The MIT license allows for distribution of source. This is in
compliance with the OSD. You raise a reasonable but small point.
The OSD is used to ceritfy licenses, not distributions under a license.
However, the language of section two speaks to the program and
distribution of same, under a license. It seems to me that either the
OSD should restrict itself to discussing licenses, or qualify licenses
which may be used in a proprietary sense by discussing a qualifying
The reason for this confusion, I suspect, is the OSD's origin as the
DFSG: the Debian Free Software Guidelines. The DFSG is the guiding
principle that governs inclusion of packages within the core Debian
distribution. As such, it applies to distribution of programs, which is
to include the interaction of license on actual distribution.
2. Source Code
The program must include source code, and must allow distribution in
source code as well as compiled form. Where some form of a product
is not distributed with source code, there must be a well-publicized
means of obtaining the source code for no more than a reasonable
reproduction cost -- preferably, downloading via the Internet
without charge. The source code must be the preferred form in which
a programmer would modify the program.
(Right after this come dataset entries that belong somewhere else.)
-- ==== Sys2Proof/Tests/Slice0.lean ====
section
/-! SUPPORT. Tests on the spec's worked examples (each cites its rule or vector), and for every statement with
hypotheses a concrete state and operands that meet them together, per clause at the edges of its range. -/

namespace Sys2Proof.Tests

open Machine

/-! ### Small states -/

/-- A decode of a 70 x 1 image about to run the chunk whose bytes stand at 14, with `remaining` pixels owed. -/
def decoding (c : Byte) (prev : Word) (remaining decLen : Nat) (bytes : List Byte) : State :=
  { State.reset with
    status := .busy, op := .dec, phase := .body, decWidth := 70, decHeight := 1, decChannels := c, prev := prev
    remaining := remaining, pixWr := (70 - remaining) * c.toNat, decLen := decLen
    str := Memory.writeBytes [] 14 bytes }

/-- An encode of a 2 x 1 image about to take its first pixel, with `tail` already emitted after the header. -/
def encoding (c : Byte) (prev : Word) (runOpen : Bool) (tail pixels : List Byte) : State :=
  { State.reset with
    status := .busy, phase := .body, encWidth := 2, encHeight := 1, encChannels := c, encPixLen := 2 * c.toNat
    prev := prev, runOpen := runOpen, outLen := 14 + tail.length
    str := Memory.writeBytes [] 0 (headerBytes 2 1 c 0 ++ tail), pix := Memory.writeBytes [] 0 pixels }

/-- An encode of a `w` x 1 image that has just been started. -/
def encStarted (w : Word) (c cs : Byte) (len : Nat) (cap : Option Nat) : State :=
  State.writeCmd
    { State.reset with
      cfg := ⟨cap, none⟩, encWidth := w, encHeight := 1, encChannels := c, encColorspace := cs, encPixLen := len }
    .startEnc

/-- A decode of `bytes` (and zeros up to `len` bytes) that has just been started. -/
def decStarted (bytes : List Byte) (len : Nat) (cap : Option Nat) : State :=
  State.writeCmd { State.reset with cfg := ⟨none, cap⟩, decLen := len, str := Memory.writeBytes [] 0 bytes } .startDec

/-- The end of an operation, `n` bytes out of or into STR. -/
def ending (op : Engine) (n : Nat) (cap : Option Nat) : State :=
  { State.reset with status := .busy, op := op, phase := .fin, outLen := n, cfg := ⟨cap, none⟩ }

/-- A state with OUT_CAP `cap`. -/
def capped (s : State) (cap : Nat) : State := { s with cfg := ⟨some cap, none⟩ }

/-- Whether `n` more bytes fit with OUT_CAP exactly their end, and with one byte less. -/
def fitsAndNot (s : State) (n : Nat) : List Bool :=
  [s.outLen + n, s.outLen + n - 1].map fun cap => fits (capped s cap).cfg.outCap ((capped s cap).outLen + n)

/-- A field of the next state, if there is one. -/
def nextOf {α : Type} (f : State → α) (o : Host.Outcome State Fault Refusal) : Option α :=
  match o with
  | .next t => some (f t)
  | .fault _ => none
  | .refused _ => none

/-! ### Syntax and decoding -/

/-- R94: payloads 62 and 63 do not exist as RUN chunks. -/
theorem test_wellFormed_refuses_run_62 : (Instr.run 62).wellFormed = false := by decide
theorem test_wellFormed_refuses_run_63 : (Instr.run 63).wellFormed = false := by decide
theorem test_wellFormed_takes_run_61 : (Instr.run 61).wellFormed = true := by decide

/-- R177's example `FE FF 00 00`. -/
theorem test_decode_rgb : decode [0b11111110, 0b11111111, 0, 0, 7] = .ok (.rgb 255 0 0, [7]) := by rfl
/-- R178's example `FF 01 02 03 04`. -/
theorem test_decode_rgba : decode [0b11111111, 1, 2, 3, 4] = .ok (.rgba 1 2 3 4, []) := by rfl
/-- R179's example `09`. -/
theorem test_decode_index : decode [0b00001001] = .ok (.index 9, []) := by rfl
/-- R180's example `7A`: fields 3, 2, 2. -/
theorem test_decode_diff : decode [0b01111010] = .ok (.diff 3 2 2, []) := by rfl
/-- R181's example `BE 88`: dg 30, both nibbles 8. -/
theorem test_decode_luma : decode [0b10111110, 0b10001000] = .ok (.luma 62 8 8, []) := by rfl
/-- R182's example `FD`: count 62. -/
theorem test_decode_run : decode [0b11111101] = .ok (.run 61, []) := by rfl
/-- R97: `FF` alone is the start of five bytes. -/
theorem test_decode_truncated : decode [0xFF, 1, 2, 3] = .error (.truncated 5) := by rfl
/-- R176, R87: the low byte of a table word is the first byte. -/
theorem test_decodeTableWord_luma : decodeTableWord 16 0x9680 = some (.luma 0 9 6) := by decide
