-- ==== Sys2Proof/Machine/Instances.lean ====
section
/-! DEFINITION. Several instances (60_exceptions.md R145, R146): each is a state of its own, a step is a step of one of them, and
they share nothing. -/

namespace Sys2Proof.Machine

/-- A step of the instance numbered `k`; the others stay as they are. A number no instance has leaves all as they are. -/
def stepInstance (k : Nat) (xs : List State) : Host.Outcome (List State) Fault Refusal :=
  match xs[k]? with
  | none => .next xs
  | some s =>
    match step s with
    | .next t => .next (xs.set k t)
    | .fault r => .fault r
    | .refused r => .refused r

/-- One step of instance `j`, then one of instance `k`. -/
def stepTwo (j k : Nat) (xs : List State) : Host.Outcome (List State) Fault Refusal :=
  match stepInstance j xs with
  | .next ys => stepInstance k ys
  | .fault r => .fault r
  | .refused r => .refused r

end Sys2Proof.Machine
end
Deliberately obfuscated
source code is not allowed. Intermediate forms such as the output
of a preprocessor or translator are not allowed.
2. Source Code
The license most provide for distribution in source code as well as
compiled form. Where some form of a product is not distributed with
source code, there must be a well publicized means of obtaining the
source code for no more than a reasonable reproduction cost --
preferably, downloading via the Internet without charge or access
restrictions. The source code so offered must be in the preferred
form in which a programmer would modify the program. Deliberately
obfuscated source code does not qualify. Intermediate forms such as
the output of a preprocessor or translator are not allowed. For
licenses in which distribution without source is allowed, an OSD
Qualifying Distribution shall be defined as an offering of the
software, under qualifying license terms, with source or an offer of
source as described in this paragraph.
All other sections of the OSD speak in terms of "the license" or "the
rights attached to the program". Section 2 is the odd man out.